*** Begin section ***
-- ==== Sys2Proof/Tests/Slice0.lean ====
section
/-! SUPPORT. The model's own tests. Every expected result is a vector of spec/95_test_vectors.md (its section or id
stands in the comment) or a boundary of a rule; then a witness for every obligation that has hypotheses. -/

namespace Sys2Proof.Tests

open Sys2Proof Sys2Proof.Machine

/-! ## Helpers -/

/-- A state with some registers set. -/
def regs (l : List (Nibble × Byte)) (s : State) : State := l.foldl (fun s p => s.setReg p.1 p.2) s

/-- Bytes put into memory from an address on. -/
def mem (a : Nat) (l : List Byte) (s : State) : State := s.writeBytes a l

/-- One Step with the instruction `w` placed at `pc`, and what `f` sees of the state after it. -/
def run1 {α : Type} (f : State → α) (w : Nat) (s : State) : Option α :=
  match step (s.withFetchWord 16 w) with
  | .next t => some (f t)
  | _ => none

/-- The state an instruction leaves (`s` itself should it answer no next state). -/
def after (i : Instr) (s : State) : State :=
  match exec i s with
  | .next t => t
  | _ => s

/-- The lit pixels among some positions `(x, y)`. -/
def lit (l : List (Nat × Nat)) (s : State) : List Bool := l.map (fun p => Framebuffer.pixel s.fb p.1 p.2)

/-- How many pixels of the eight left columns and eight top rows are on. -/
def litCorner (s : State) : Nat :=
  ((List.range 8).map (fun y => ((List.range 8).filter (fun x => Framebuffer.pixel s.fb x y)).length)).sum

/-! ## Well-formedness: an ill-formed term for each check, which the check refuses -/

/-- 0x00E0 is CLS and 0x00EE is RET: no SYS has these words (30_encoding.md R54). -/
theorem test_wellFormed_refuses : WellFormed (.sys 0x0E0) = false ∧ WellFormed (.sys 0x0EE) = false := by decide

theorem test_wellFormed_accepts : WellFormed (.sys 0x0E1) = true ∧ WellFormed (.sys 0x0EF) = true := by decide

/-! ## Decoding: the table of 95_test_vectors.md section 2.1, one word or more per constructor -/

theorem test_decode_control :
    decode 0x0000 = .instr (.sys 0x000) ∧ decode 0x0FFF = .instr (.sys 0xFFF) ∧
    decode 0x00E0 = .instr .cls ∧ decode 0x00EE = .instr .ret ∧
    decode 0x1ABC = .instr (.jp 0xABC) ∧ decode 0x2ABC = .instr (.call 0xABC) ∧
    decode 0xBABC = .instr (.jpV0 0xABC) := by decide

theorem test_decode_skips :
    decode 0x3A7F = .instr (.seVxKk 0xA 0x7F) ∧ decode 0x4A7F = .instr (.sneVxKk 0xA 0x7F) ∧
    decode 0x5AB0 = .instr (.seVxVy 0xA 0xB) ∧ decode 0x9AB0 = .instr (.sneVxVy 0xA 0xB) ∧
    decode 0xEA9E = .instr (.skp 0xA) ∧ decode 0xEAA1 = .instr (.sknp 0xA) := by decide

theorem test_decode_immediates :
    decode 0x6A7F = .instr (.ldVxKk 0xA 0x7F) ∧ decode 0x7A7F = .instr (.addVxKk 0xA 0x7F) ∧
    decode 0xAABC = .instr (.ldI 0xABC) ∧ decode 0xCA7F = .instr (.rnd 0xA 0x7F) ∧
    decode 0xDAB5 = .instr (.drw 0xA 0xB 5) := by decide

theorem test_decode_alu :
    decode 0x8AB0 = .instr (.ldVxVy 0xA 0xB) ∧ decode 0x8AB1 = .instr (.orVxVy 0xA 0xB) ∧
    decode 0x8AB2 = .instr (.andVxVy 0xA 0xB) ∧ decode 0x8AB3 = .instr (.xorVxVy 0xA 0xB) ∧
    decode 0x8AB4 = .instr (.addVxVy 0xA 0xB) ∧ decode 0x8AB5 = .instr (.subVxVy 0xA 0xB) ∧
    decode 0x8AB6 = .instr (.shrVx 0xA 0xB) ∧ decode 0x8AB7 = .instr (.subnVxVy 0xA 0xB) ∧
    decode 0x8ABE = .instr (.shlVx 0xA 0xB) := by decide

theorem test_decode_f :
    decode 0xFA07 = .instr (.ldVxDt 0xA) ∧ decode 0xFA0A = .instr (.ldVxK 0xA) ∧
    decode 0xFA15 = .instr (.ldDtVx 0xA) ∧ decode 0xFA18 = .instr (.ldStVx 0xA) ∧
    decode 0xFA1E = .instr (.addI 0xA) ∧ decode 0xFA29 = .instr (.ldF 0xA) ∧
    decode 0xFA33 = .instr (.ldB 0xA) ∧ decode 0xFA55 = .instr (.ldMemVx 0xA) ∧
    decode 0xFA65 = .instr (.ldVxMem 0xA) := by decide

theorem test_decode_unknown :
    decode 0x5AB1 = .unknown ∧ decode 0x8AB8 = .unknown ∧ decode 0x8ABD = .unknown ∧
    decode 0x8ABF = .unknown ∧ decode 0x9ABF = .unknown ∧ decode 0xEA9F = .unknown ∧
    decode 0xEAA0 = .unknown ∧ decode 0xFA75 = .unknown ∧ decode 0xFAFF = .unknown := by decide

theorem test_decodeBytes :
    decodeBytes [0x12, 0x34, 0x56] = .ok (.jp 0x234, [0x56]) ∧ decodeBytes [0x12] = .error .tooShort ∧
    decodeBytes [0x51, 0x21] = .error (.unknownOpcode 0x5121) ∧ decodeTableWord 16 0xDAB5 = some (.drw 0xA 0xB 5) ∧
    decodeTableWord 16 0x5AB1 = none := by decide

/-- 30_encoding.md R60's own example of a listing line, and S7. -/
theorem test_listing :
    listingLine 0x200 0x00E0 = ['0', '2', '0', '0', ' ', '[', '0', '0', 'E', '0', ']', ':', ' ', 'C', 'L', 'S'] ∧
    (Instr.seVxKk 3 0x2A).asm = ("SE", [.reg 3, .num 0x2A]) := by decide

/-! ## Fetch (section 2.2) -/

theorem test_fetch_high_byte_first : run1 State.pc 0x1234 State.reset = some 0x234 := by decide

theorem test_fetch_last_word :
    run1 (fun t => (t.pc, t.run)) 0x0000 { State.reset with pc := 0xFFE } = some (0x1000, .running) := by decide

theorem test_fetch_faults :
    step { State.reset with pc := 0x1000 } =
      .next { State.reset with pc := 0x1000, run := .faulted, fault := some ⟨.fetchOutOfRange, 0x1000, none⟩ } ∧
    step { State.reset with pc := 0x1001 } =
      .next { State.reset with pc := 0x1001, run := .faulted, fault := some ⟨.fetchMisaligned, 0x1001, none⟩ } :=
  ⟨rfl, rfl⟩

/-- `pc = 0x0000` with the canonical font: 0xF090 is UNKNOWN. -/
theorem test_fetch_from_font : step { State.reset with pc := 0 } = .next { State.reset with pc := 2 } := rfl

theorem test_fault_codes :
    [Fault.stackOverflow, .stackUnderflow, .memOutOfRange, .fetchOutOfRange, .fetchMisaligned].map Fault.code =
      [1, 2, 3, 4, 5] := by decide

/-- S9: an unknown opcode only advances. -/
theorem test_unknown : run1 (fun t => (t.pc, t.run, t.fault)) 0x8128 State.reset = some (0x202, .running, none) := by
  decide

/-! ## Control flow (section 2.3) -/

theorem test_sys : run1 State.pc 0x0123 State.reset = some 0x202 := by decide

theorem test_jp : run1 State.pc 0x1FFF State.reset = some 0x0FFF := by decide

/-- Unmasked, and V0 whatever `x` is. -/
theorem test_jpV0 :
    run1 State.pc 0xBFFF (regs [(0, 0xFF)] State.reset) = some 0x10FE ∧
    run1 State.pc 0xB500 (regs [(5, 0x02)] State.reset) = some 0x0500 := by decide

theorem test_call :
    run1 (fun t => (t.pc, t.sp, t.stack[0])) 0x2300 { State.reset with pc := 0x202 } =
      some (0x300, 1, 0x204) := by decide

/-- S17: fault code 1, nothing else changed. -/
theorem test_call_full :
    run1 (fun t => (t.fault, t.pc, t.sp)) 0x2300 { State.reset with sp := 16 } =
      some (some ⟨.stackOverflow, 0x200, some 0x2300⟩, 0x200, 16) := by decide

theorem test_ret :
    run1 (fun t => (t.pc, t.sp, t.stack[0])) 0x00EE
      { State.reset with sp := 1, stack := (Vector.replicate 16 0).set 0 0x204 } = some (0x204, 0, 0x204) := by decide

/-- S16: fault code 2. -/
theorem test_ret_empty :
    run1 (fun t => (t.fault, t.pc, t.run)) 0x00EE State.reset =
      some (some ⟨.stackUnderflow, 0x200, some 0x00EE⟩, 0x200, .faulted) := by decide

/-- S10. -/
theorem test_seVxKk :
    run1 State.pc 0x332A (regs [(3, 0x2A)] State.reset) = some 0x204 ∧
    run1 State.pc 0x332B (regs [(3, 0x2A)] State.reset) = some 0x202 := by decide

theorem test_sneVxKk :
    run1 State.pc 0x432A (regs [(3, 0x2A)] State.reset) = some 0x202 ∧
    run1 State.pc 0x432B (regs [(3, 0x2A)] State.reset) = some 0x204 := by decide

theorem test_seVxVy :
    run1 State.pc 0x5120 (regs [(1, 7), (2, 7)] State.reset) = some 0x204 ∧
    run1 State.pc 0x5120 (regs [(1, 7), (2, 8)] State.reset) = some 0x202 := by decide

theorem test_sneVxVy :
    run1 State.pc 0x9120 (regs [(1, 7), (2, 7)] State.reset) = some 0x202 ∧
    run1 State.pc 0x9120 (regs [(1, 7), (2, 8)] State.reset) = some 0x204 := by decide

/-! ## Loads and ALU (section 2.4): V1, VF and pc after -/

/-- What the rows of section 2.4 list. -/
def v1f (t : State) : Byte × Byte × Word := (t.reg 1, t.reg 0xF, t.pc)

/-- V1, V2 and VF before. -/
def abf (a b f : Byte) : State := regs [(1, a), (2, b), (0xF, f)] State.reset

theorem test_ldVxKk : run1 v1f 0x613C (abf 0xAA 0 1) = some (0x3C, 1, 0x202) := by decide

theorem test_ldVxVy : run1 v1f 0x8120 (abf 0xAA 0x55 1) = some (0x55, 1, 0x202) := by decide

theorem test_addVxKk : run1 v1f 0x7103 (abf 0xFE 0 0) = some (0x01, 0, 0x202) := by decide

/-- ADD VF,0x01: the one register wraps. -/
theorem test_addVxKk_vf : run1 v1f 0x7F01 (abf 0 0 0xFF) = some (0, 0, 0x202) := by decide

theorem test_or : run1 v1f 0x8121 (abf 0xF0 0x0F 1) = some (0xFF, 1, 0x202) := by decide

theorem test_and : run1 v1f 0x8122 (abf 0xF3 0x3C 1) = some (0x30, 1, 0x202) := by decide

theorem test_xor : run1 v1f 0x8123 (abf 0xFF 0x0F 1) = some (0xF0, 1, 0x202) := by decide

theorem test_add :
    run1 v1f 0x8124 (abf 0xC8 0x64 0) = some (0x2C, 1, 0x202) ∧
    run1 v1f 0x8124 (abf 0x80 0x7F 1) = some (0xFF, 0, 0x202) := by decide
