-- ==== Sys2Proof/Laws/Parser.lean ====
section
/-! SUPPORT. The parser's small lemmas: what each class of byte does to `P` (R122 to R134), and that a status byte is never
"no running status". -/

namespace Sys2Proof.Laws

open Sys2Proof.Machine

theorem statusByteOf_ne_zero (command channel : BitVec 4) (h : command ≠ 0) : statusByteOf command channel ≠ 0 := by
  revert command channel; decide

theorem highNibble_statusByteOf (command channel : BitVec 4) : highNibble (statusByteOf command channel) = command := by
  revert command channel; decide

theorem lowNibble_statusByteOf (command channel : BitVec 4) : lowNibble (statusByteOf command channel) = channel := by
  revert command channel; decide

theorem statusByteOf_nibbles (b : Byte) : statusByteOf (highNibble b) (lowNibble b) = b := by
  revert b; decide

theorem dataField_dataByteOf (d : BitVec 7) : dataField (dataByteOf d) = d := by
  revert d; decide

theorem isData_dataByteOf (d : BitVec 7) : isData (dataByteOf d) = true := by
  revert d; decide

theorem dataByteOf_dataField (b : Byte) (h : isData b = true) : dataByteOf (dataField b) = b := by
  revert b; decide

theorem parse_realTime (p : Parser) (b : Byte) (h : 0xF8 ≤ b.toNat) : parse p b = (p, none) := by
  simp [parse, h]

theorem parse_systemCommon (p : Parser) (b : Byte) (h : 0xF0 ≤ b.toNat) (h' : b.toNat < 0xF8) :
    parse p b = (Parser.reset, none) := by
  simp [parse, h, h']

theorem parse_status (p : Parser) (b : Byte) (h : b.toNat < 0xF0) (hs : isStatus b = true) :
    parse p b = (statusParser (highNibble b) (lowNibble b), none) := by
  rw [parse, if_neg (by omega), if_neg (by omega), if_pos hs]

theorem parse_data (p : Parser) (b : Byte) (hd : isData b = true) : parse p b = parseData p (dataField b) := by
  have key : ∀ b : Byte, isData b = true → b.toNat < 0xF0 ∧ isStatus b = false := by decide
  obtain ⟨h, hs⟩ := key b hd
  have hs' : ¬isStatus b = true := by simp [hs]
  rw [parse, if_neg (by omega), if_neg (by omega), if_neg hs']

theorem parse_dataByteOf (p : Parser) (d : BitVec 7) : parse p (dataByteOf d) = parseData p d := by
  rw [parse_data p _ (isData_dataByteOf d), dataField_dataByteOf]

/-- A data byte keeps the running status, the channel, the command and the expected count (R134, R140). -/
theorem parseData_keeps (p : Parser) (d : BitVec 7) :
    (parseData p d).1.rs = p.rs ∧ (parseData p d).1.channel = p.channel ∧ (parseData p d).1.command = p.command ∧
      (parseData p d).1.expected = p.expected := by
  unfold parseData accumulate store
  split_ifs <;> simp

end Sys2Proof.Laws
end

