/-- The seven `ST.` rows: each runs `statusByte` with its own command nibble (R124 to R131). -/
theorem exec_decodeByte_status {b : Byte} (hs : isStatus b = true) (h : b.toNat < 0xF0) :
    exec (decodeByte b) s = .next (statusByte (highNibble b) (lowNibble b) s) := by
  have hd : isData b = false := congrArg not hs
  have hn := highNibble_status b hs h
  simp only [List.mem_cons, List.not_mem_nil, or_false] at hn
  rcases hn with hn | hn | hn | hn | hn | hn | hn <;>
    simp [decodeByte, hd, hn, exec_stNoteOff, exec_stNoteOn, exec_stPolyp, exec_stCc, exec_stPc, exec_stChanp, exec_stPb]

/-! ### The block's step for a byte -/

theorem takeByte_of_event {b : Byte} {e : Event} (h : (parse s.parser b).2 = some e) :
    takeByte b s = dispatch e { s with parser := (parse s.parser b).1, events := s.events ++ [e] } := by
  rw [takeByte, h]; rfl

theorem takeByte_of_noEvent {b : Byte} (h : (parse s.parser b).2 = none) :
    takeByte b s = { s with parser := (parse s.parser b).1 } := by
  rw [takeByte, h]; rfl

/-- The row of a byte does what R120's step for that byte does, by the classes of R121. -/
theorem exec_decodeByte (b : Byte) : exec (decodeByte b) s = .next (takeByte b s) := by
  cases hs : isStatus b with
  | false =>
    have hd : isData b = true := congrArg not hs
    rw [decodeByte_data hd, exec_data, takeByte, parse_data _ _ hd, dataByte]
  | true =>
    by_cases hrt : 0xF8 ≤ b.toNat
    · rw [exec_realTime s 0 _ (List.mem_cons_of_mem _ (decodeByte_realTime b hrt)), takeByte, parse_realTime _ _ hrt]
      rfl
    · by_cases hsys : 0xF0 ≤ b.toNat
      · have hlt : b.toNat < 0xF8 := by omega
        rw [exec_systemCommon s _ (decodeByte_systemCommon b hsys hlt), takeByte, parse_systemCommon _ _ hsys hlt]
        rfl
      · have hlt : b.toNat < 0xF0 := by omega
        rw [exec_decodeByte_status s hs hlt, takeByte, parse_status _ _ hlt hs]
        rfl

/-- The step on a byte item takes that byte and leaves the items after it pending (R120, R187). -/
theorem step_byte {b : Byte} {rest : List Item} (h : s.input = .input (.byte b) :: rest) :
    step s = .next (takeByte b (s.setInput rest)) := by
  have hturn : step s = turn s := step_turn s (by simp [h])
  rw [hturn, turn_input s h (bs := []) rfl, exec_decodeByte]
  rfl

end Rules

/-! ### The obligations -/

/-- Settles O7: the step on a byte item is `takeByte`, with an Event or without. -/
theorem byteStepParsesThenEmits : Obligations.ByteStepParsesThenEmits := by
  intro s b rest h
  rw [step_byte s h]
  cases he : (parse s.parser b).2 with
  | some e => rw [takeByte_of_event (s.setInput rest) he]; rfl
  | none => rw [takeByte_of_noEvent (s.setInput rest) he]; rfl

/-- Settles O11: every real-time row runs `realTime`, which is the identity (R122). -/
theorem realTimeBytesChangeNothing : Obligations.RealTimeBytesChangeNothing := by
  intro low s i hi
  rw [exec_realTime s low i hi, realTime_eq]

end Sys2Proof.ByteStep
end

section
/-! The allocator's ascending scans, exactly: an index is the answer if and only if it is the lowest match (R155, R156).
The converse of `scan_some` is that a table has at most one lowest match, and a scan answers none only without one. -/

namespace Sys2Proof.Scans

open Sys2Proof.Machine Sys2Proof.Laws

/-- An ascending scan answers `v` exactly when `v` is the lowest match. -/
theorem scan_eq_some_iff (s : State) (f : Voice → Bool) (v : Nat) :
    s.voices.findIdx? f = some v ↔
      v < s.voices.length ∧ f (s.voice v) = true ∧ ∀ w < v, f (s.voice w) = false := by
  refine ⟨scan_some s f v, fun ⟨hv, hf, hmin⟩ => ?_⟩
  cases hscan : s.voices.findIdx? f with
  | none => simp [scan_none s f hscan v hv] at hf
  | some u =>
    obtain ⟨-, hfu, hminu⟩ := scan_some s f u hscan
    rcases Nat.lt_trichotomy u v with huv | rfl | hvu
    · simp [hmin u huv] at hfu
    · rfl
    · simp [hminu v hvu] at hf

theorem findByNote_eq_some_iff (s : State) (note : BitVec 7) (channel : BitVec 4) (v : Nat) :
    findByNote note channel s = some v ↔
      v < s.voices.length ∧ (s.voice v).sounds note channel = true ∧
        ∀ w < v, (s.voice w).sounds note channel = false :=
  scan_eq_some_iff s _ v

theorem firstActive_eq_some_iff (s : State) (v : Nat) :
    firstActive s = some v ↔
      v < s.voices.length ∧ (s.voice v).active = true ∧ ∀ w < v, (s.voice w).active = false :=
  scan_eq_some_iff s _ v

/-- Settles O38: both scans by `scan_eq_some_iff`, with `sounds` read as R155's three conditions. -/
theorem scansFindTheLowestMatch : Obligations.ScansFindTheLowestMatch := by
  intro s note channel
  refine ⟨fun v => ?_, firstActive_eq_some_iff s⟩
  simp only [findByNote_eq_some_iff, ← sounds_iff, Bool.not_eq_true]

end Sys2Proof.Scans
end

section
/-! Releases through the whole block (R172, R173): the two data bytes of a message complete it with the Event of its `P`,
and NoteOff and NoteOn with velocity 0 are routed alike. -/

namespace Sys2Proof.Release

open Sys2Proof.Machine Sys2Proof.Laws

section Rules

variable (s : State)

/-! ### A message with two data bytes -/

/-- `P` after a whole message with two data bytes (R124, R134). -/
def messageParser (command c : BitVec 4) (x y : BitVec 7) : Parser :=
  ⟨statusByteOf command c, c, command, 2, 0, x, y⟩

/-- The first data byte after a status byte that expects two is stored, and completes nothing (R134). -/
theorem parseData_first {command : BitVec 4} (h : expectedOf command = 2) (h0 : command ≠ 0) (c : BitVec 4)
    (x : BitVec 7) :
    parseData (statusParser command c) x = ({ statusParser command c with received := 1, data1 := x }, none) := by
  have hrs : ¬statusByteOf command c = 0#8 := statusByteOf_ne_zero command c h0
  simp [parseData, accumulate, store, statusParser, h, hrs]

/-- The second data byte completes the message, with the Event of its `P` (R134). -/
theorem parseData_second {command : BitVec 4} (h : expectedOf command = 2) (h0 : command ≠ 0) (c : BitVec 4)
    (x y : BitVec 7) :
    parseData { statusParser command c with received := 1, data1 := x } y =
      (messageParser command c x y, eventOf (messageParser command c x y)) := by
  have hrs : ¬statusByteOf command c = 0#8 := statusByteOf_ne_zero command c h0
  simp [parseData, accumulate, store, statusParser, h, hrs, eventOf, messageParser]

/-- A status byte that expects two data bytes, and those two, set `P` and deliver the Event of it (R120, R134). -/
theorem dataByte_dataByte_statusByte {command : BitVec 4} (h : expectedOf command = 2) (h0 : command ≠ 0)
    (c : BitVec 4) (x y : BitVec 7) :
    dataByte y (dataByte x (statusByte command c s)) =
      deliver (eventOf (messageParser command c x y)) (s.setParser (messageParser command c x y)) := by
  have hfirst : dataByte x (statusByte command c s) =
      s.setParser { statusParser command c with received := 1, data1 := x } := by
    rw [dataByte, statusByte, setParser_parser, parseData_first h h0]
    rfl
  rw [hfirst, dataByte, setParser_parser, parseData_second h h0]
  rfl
*** End section ***
> **WHAT TO PRODUCE**: Send back exactly the lines of the listing above starting at the one with "decode 0xFA33 = .instr" and ending at the one with "decode 0x8ABF = .unknown", inclusive, and no others.

> **ANSWER TO THE EXERCISE**:
    decode 0xFA33 = .instr (.ldB 0xA) ∧ decode 0xFA55 = .instr (.ldMemVx 0xA) ∧
    decode 0xFA65 = .instr (.ldVxMem 0xA) := by decide

theorem test_decode_unknown :
    decode 0x5AB1 = .unknown ∧ decode 0x8AB8 = .unknown ∧ decode 0x8ABD = .unknown ∧
    decode 0x8ABF = .unknown ∧ decode 0x9ABF = .unknown ∧ decode 0xEA9F = .unknown ∧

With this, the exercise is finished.